Stored data
+++
/-! ### The memory system -/

/-- Layout, interleave, LAST lines and merge windows (of R456, R462, R468, R501) on a live device: layouts and interleave modes change only while no strand runs; a change of a
group's mode flips its bit and leaves the group zero; a LAST line without uses or readers leaves the cache without write-back; an expired merge entry performs its write. -/
def Obligations.MemoryChanges : Prop :=
  ∀ s : State, s.live = true →
    (s.running = true → exec .layoutChange s = .next (finish s s) ∧ ∀ g, exec (.interleaveChange g) s = .next (finish s s))
    ∧ (s.running = false → exec .layoutChange s = .next (finish s (s.on (fun c => c.layoutDue.foldl Core.applyLayout c))))
    ∧ (∀ g, s.running = false → g < 96 → s.core.wantedIlv.getLsbD g ≠ s.core.ilv.getLsbD g →
        ∃ u, exec (.interleaveChange g) s = .next (finish s u) ∧ (∀ j, j < 96 → u.core.ilv.getLsbD j = if j = g then !s.core.ilv.getLsbD j else s.core.ilv.getLsbD j)
          ∧ (∀ a, g * 2 ^ 32 ≤ a → a < (g + 1) * 2 ^ 32 → sget 0 u.core.mem a = 0 ∧ sget 0 u.core.dram a = 0) ∧ g ∈ u.core.ilvFill ∧ u.ctl = s.ctl
          ∧ (s.core.lines = [] → s.core.merge = [] → u.core.ilvFill = insN s.core.ilvFill g
              ∧ ∀ a, a < g * 2 ^ 32 ∨ (g + 1) * 2 ^ 32 ≤ a → sget 0 u.core.mem a = sget 0 s.core.mem a))
    ∧ (∀ g, 96 ≤ g ∨ s.core.wantedIlv.getLsbD g = s.core.ilv.getLsbD g → exec (.interleaveChange g) s = .next (finish s s))
    ∧ (∀ g, exec (.interleaveFillEnd g) s = .next (finish s (s.on (fun c => { c with ilvFill := delN c.ilvFill g }))))
    ∧ (∀ a l, s.core.line? a = some l → l.hint = 3#2 → l.uses = 0 → l.users = [] →
        exec (.lastDrop a) s = .next (finish s (s.on (fun c => ((c.revert l).dropLine l.tag).inc (Reg.ergLastDrop l.quarter) 1))))
    ∧ (∀ a, (∀ l, s.core.line? a = some l → l.hint ≠ 3#2 ∨ l.uses ≠ 0 ∨ l.users ≠ []) → exec (.lastDrop a) s = .next (finish s s))
    ∧ (∀ a e, s.core.merge.find? (fun e => e.word == a / 8) = some e → exec (.mergeWindowExpire a) s = .next (finish s (s.on (fun c => c.closeMerge e))))

/-- Retraining (of R478 to R482) and the traffic generator (of R483) on a live device: a hidden retrain of a READY channel that is due measures its margin, and fails the channel
when more lanes fail than spares are left; a full retrain ends READY while spares suffice, or FAILED; MEM_RETRAIN_REQ and MEM_TG_CTRL act on the selected channel, ALL on every
READY one; TG_DONE ends the run and counts the words that mismatched: those without a cause in the cells, and for a run that reads every word whose cells differ from its pattern,
of the part that a stopped run has covered. -/
def Obligations.RetrainAndTraffic : Prop :=
  ∀ s : State, s.live = true →
    (∀ ch margin lanes, ch < 256 → margin < 256 →
        (s.core.chState ch = 2 → sget 0 s.core.hrtLast ch + s.core.hrtPeriod ch ≤ s.core.up → ∃ u, exec (.hiddenRetrain ch margin lanes) s = .next (finish s u)
          ∧ u.core.hrtLast = sset 0 s.core.hrtLast ch s.core.up ∧ u.core.fld (chKey ch Reg.memChState) 24 8 = margin ∧ u.core.mem = s.core.mem ∧ u.ctl = s.ctl
          ∧ u.core.chState ch = if 2 < lanes.length + s.core.fld (chKey ch Reg.memChState) 3 2 then 4 else 2)
        ∧ (s.core.chState ch ≠ 2 ∨ s.core.up < sget 0 s.core.hrtLast ch + s.core.hrtPeriod ch → exec (.hiddenRetrain ch margin lanes) s = .next (finish s s)))
    ∧ (∀ ch margin lanes, ch < 256 → s.core.chState ch = 3 → margin < 256 → ∃ u, exec (.fullRetrainEnd ch margin lanes) s = .next (finish s u)
        ∧ u.core.fld (chKey ch Reg.memChState) 24 8 = margin ∧ u.core.mem = s.core.mem ∧ u.ctl = s.ctl
        ∧ u.core.chState ch = if lanes ≠ [] ∧ 2 < lanes.length + s.core.fld (chKey ch Reg.memChState) 3 2 then 4 else 2)
    ∧ (∀ q word, q < 4 → word < 2 ^ 32 →
        let sel := s.core.fld (Reg.memChSel q) 0 6
        (∃ u, exec (.memRetrainReq q word) s = .next (finish s u) ∧ u.core.fld (bankKey sel (Reg.memRetrainReq q)) 0 1 = 1 ∧ u.core.mem = s.core.mem ∧ u.ctl = s.ctl)
        ∧ (∃ u, exec (.tgStart q word) s = .next (finish s u) ∧ u.core.mem = s.core.mem
            ∧ (s.core.chState (q * 64 + sel) = 2 ∨ s.core.chState (q * 64 + sel) = 3 → ∃ r ∈ u.core.tg, r.chan = q * 64 + sel ∧ r.stop = false))
        ∧ (∃ u, exec (.tgAll q word) s = .next (finish s u) ∧ u.core.mem = s.core.mem
            ∧ (∀ i, i < 64 → s.core.chState (q * 64 + i) = 2 → ∃ r ∈ u.core.tg, r.chan = q * 64 + i))
        ∧ (∃ u, exec (.tgStop q word) s = .next (finish s u) ∧ u.core.mem = s.core.mem
            ∧ u.core.tg = s.core.tg.map (fun r => if r.chan = q * 64 + sel then { r with stop := true } else r)))
    ∧ (∀ ch errors first lanes r, s.core.tg.find? (fun r => r.chan == ch) = some r → r.loops ≠ 0 ∨ r.stop = true →
        (∀ m ∈ s.core.remapBusy, ¬(m.chan = ch ∧ r.first ≤ m.row / 128 ∧ m.row / 128 ≤ r.last)) → ∃ u n, exec (.tgDone ch errors first lanes) s = .next (finish s u)
        ∧ n ≤ r.words ∧ (r.stop = false → n = r.words) ∧ (∀ x ∈ u.core.tg, x.chan ≠ ch) ∧ u.core.fld (chKey ch Reg.memTgStatus) 0 2 = 2 ∧ u.ctl = s.ctl
        ∧ u.core.fld (chKey ch Reg.memTgStatus) 16 16 =
            min (errors + if r.mode = 2 then ((List.range n).filter (fun i => s.core.tgDiff r i ≠ 0)).length else 0) 65535)

/-- Corrections, leaks, scrubbing and row repair (of R492, R493, R495, R504 to R514) on a live device: a queued correction is written and its word's cells are good again; every
unit's level loses 1 at a leak instant; a scrub lap ends with its time reported, and a slow one is flagged; an expired history entry goes; a failing row that a step boundary has
released is copied, unless its channel is quiesced, to a free spare or retired, and the end of the copy puts it in the remap table; the repair record of the table and the retirement list goes to a copy of the
flash when the flash takes it. -/
def Obligations.ErrorHandling : Prop :=
  ∀ s : State, s.live = true →
    (∀ a, place a = .dram → s.core.held a = false → (∃ w ∈ s.core.corrections, w / 8 = a / 64) →
        ∃ u, exec (.correctionWrite a) s = .next (finish s u) ∧ (∀ w ∈ s.core.corrections, w / 8 = a / 64 → sfind u.core.errs w = none)
          ∧ u.core.corrections = s.core.corrections.filter (fun w => w / 8 != a / 64) ∧ u.core.mem = s.core.mem ∧ u.core.regs = s.core.regs)
    ∧ (∀ a q o, place a = .erg q o → a / 8 ∈ s.core.corrections → ∃ u, exec (.ergCorrectionRewrite a) s = .next (finish s u) ∧ sfind u.core.errs (a / 8) = none
          ∧ (∀ w, w ≠ a / 8 → sfind u.core.errs w = sfind s.core.errs w) ∧ u.core.corrections = s.core.corrections.filter (fun w => w != a / 8) ∧ u.core.mem = s.core.mem)
    ∧ (∀ q base n, q < s.core.leakBase.length → nth (0, 0) s.core.leakBase q = (base, n) → base + (n + 1) * s.core.leakNs q ≤ s.core.up → ∃ u, exec (.bucketLeak q) s = .next (finish s u)
          ∧ nth (0, 0) u.core.leakBase q = (base, n + 1) ∧ (∀ x, x < 65 → u.core.fld (bankKey x (Reg.eccLevel q)) 0 16 = s.core.fld (bankKey x (Reg.eccLevel q)) 0 16 - 1))
    ∧ (∀ q n upset, exec (.scrubRead q n upset) s = .next (finish s (s.on (fun c => scrubRead c q n upset))))
    ∧ (∀ q n, q < 4 → n ≤ 64 → unitWords n ≤ (s.core.unit q n).scrubAt → ∃ u, exec (.scrubLapEnd q n) s = .next (finish s u)
          ∧ u.core.unit q n = { s.core.unit q n with scrubAt := 0, lapStart := s.core.up, slow := false, rateAt := (u.core.unit q n).rateAt }
          ∧ u.core.reg (bankKey n (Reg.eccLapLast q)) = (s.core.up - (s.core.unit q n).lapStart) / 10 ^ 6 % 2 ^ 32 ∧ u.core.mem = s.core.mem
          ∧ (s.core.fld (Reg.eccScrubTarget q) 31 1 = 1 → u.core.reg (Reg.eccScrub q) = s.core.reg (Reg.eccScrub q)))
    ∧ (∀ q n, q < 4 → n ≤ 64 → (s.core.unit q n).slow = false → (s.core.unit q n).lapStart + 4 * s.core.lapTarget q * 10 ^ 6 < s.core.up → ∃ u,
          exec (.lapSlow q n) s = .next (finish s u) ∧ u.core.unit q n = { s.core.unit q n with slow := true } ∧ (u.core.reg (qpage q 7 * 4096 + 0x10)).testBit 5 = true)
    ∧ (∀ q n, ∃ u, exec (.historyExpire q n) s = .next (finish s u)
          ∧ u.core.unit q n = { s.core.unit q n with history := (s.core.unit q n).history.filter (fun h => decide (s.core.up < h.2.2 + 600 * 10 ^ 9)) } ∧ u.core.regs = s.core.regs)
    ∧ (∀ ch bank row, (ch, bank, row) ∈ s.core.failing →
          (s.core.fld (Reg.eccCfg (ch / 64)) 8 1 = 1 ∨ s.core.chState ch = 3 ∨ s.running = true ∧ (ch, bank, row) ∉ s.core.failDue → exec (.rowRemap ch bank row) s = .next (finish s s))
          ∧ (s.core.fld (Reg.eccCfg (ch / 64)) 8 1 = 0 → s.core.chState ch ≠ 3 → s.running = false ∨ (ch, bank, row) ∈ s.core.failDue → ∃ u, exec (.rowRemap ch bank row) s = .next (finish s u)
            ∧ (ch, bank, row) ∉ u.core.failing ∧ u.ctl = s.ctl
            ∧ (s.core.remaps = [] → s.core.remapBusy = [] → ∃ m ∈ u.core.remapBusy, m.chan = ch ∧ m.bank = bank ∧ m.row = row ∧ m.spare = 0 ∧ m.bad = 0)))
    ∧ (∀ ch bank row m, s.core.remapBusy.find? (fun m => m.chan == ch && m.bank == bank && m.row == row) = some m → ∃ u, exec (.remapCopyEnd ch bank row) s = .next (finish s u)
          ∧ m ∈ u.core.remaps ∧ (∀ x ∈ u.core.remaps, x.chan = ch → x.bank = bank → x.row = row → x = m) ∧ u.core.repairDue = true)
    ∧ (s.core.repairDue = true → s.core.repair.length = 2 → (∃ u n, exec (.repairRecordWrite true) s = .next (finish s u) ∧ u.core.repairDue = false
            ∧ repairBytes { seq := n, remaps := s.core.remaps, retired := s.core.retired } ∈ u.core.repair ∧ (∃ old ∈ s.core.repair, old ∈ u.core.repair) ∧ u.core.mem = s.core.mem)
          ∧ ∃ u, exec (.repairRecordWrite false) s = .next (finish s u) ∧ u.core.repairDue = false ∧ u.core.repair = s.core.repair)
+++
EXERCISE: Your task is to write out, exactly, the line that holds "(s.core.repairDue = true" and every line after it until the records end.

WRITTEN SOLUTION:
    ∧ (s.core.repairDue = true → s.core.repair.length = 2 → (∃ u n, exec (.repairRecordWrite true) s = .next (finish s u) ∧ u.core.repairDue = false
            ∧ repairBytes { seq := n, remaps := s.core.remaps, retired := s.core.retired } ∈ u.core.repair ∧ (∃ old ∈ s.core.repair, old ∈ u.core.repair) ∧ u.core.mem = s.core.mem)
          ∧ ∃ u, exec (.repairRecordWrite false) s = .next (finish s u) ∧ u.core.repairDue = false ∧ u.core.repair = s.core.repair)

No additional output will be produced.